━━ Source information
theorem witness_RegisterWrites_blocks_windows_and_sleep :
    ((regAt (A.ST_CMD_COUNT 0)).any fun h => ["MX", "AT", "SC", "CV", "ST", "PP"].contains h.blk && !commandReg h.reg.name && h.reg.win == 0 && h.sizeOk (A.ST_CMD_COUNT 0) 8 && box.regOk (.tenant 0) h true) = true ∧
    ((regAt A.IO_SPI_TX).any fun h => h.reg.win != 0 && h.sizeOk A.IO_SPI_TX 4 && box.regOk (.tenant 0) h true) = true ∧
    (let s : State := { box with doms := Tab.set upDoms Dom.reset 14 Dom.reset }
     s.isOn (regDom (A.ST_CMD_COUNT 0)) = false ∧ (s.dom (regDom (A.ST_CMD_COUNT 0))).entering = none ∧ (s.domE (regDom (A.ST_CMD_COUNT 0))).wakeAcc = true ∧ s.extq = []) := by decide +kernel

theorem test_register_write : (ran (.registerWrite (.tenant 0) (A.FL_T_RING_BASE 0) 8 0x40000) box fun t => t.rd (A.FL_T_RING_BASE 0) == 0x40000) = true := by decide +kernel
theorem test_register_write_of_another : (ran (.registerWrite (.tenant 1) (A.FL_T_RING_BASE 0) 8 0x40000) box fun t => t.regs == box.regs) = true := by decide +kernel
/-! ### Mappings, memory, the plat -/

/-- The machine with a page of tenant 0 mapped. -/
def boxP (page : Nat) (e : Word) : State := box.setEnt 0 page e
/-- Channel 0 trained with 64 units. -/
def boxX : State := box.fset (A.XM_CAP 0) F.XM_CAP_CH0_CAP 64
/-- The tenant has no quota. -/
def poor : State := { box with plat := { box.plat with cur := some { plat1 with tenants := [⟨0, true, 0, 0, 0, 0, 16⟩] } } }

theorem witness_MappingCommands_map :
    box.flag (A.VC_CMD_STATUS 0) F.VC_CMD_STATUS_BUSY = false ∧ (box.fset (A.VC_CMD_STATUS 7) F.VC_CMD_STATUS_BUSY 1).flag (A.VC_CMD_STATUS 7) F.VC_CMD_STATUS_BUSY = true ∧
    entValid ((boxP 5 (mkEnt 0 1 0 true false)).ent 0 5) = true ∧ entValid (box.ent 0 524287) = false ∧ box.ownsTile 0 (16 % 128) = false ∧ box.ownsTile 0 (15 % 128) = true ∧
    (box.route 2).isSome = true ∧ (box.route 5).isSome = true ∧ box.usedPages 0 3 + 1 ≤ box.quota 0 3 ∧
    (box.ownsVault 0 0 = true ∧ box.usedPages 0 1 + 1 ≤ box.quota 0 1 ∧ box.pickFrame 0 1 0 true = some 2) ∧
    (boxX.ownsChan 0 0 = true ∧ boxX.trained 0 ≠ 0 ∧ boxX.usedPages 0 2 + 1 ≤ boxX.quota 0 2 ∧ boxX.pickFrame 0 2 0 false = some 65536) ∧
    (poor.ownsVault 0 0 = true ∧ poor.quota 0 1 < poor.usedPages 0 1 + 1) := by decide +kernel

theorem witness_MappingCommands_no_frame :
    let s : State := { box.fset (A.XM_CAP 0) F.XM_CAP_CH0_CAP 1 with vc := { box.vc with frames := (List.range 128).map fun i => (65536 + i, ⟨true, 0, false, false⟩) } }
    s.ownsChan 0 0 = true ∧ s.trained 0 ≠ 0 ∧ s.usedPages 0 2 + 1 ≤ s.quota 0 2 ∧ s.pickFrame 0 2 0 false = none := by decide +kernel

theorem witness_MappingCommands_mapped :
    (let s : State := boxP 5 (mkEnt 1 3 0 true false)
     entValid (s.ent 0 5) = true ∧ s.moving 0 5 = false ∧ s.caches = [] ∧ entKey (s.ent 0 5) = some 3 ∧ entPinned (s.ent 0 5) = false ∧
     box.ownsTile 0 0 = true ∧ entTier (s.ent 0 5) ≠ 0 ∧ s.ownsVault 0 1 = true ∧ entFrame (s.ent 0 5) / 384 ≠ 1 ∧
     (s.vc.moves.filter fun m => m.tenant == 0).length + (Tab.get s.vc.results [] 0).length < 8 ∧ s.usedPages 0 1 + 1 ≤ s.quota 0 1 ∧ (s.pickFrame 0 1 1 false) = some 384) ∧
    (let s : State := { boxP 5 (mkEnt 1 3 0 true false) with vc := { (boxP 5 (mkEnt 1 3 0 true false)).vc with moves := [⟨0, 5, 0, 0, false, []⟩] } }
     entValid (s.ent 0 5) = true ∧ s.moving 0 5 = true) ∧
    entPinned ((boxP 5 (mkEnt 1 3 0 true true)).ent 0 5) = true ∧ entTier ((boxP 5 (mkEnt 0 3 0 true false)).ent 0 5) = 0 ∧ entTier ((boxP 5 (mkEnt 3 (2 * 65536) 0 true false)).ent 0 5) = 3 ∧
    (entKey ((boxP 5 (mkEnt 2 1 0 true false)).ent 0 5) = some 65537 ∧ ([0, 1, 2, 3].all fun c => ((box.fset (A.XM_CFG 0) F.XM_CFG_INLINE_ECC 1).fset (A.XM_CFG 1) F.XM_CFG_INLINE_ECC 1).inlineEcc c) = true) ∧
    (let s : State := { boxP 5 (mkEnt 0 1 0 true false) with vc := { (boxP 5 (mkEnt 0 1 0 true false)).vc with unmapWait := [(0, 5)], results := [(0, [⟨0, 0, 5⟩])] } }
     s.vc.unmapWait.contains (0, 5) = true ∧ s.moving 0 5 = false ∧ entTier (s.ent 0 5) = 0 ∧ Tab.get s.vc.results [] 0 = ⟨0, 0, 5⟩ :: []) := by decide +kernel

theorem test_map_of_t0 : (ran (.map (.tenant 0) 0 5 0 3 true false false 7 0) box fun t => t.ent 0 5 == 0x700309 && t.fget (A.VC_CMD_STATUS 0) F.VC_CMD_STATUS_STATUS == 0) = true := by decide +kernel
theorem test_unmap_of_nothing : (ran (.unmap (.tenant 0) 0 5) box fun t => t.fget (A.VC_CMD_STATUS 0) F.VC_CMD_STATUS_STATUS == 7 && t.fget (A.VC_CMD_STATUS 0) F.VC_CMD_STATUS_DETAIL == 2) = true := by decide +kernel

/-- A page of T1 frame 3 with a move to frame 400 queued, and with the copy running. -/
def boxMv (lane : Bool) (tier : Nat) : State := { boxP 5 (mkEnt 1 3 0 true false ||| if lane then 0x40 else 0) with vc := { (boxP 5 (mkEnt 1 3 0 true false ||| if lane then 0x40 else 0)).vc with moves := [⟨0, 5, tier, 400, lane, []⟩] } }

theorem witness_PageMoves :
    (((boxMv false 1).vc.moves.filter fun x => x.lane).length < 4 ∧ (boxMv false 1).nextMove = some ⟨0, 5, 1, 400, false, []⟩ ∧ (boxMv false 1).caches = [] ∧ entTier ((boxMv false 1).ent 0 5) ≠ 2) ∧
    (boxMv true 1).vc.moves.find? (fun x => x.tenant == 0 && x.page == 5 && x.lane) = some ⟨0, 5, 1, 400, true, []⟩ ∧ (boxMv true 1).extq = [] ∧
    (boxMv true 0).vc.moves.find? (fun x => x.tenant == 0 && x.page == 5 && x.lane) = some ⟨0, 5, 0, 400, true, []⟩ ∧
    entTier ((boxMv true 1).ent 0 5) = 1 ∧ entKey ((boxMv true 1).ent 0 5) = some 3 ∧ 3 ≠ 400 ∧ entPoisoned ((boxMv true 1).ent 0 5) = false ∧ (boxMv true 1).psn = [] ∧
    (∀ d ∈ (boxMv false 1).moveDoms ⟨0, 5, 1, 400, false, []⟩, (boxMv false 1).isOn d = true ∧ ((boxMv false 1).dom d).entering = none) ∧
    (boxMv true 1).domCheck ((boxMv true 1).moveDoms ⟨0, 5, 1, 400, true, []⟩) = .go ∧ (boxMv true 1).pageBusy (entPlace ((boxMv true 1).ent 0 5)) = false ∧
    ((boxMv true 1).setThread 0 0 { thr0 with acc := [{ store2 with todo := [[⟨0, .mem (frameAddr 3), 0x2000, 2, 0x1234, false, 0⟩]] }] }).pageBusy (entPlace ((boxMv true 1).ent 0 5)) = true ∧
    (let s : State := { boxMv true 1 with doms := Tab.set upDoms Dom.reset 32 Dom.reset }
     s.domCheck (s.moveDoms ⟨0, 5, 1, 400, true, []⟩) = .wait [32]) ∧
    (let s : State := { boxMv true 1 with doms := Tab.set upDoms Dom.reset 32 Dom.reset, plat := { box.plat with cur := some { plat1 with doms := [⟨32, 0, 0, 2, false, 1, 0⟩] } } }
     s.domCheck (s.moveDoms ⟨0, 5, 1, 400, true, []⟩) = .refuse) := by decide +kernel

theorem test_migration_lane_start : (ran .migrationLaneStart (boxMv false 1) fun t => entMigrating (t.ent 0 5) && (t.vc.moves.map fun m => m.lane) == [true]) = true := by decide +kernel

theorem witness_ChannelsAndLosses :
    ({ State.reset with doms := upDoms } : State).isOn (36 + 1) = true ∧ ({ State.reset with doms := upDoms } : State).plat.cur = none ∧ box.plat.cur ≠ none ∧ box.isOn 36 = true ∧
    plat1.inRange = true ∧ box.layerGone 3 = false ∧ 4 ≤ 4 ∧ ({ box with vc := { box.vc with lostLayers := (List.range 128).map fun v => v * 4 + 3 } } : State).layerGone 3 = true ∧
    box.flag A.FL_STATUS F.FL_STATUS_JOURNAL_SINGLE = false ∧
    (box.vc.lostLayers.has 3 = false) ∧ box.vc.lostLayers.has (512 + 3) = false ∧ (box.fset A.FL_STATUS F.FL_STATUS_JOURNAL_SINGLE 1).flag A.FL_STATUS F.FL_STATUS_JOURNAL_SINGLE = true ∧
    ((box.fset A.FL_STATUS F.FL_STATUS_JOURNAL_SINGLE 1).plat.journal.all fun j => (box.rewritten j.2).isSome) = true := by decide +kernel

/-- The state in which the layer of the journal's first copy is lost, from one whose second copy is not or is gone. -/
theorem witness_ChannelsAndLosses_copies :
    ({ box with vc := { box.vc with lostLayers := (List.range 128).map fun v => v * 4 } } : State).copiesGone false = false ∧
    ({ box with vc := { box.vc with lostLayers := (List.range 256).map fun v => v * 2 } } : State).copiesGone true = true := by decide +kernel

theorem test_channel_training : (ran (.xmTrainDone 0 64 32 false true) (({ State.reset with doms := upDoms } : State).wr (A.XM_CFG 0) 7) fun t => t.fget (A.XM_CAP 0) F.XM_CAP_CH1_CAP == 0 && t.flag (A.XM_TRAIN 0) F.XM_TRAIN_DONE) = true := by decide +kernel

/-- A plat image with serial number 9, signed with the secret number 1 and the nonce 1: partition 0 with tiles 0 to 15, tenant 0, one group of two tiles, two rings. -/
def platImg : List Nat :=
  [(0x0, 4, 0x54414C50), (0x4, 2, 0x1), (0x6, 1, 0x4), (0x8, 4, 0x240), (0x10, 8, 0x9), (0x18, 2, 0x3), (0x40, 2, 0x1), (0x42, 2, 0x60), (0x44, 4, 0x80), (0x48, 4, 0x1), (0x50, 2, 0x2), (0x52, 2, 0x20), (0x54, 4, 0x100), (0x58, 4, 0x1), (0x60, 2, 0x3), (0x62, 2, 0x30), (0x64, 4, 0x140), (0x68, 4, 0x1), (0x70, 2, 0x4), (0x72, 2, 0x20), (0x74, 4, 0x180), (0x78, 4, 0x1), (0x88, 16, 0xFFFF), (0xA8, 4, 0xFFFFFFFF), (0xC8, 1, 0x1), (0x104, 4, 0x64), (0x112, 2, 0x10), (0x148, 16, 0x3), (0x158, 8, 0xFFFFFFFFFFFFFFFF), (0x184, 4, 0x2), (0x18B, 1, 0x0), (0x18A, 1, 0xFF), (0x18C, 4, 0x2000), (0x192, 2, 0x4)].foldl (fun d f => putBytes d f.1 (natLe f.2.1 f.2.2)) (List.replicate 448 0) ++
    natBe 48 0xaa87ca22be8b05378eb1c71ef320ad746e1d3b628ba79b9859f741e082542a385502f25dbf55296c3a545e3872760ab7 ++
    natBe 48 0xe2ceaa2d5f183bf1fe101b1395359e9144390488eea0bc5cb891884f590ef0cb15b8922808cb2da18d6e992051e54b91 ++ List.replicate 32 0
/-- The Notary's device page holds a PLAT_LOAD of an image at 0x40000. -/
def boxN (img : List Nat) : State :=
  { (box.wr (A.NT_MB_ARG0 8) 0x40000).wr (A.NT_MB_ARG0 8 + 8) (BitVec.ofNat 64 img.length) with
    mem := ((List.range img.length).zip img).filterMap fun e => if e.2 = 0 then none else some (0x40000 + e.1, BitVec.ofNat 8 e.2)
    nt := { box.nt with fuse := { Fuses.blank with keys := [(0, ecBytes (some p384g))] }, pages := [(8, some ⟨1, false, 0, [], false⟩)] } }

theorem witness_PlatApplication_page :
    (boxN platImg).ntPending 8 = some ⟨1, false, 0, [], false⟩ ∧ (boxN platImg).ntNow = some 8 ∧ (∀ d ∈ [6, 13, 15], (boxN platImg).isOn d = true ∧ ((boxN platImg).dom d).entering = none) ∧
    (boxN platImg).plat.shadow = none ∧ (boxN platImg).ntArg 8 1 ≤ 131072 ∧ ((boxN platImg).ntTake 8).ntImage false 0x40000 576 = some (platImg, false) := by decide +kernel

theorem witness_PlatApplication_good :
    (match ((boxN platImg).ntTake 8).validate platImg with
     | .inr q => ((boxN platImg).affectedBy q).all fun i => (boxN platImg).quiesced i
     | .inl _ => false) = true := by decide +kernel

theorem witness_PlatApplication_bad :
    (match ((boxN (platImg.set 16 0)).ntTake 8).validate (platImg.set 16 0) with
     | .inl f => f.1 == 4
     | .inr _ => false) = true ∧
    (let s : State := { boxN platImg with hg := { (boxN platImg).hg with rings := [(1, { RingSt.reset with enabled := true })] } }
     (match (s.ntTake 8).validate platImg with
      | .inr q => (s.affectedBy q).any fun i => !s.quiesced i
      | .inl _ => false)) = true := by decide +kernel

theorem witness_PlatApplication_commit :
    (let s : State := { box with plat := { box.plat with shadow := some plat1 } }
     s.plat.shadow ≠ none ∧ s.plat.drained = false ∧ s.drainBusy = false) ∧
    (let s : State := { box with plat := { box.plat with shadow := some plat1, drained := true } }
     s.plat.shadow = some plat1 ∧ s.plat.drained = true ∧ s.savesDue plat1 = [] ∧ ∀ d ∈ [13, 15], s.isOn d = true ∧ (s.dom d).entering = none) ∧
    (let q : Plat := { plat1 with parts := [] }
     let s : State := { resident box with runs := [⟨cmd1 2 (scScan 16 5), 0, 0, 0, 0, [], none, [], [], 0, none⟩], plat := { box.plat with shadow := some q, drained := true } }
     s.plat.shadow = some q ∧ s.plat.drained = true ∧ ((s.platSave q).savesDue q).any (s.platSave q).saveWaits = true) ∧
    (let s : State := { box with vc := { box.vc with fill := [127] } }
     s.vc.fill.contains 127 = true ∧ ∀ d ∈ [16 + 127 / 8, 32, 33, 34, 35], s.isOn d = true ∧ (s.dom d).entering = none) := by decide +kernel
━━━━
● Requirement
Whenever a line of the data includes "boxN", copy that line.

● Answer box
def boxN (img : List Nat) : State :=
    (boxN platImg).ntPending 8 = some ⟨1, false, 0, [], false⟩ ∧ (boxN platImg).ntNow = some 8 ∧ (∀ d ∈ [6, 13, 15], (boxN platImg).isOn d = true ∧ ((boxN platImg).dom d).entering = none) ∧
    (boxN platImg).plat.shadow = none ∧ (boxN platImg).ntArg 8 1 ≤ 131072 ∧ ((boxN platImg).ntTake 8).ntImage false 0x40000 576 = some (platImg, false) := by decide +kernel
    (match ((boxN platImg).ntTake 8).validate platImg with
     | .inr q => ((boxN platImg).affectedBy q).all fun i => (boxN platImg).quiesced i
    (match ((boxN (platImg.set 16 0)).ntTake 8).validate (platImg.set 16 0) with
    (let s : State := { boxN platImg with hg := { (boxN platImg).hg with rings := [(1, { RingSt.reset with enabled := true })] } }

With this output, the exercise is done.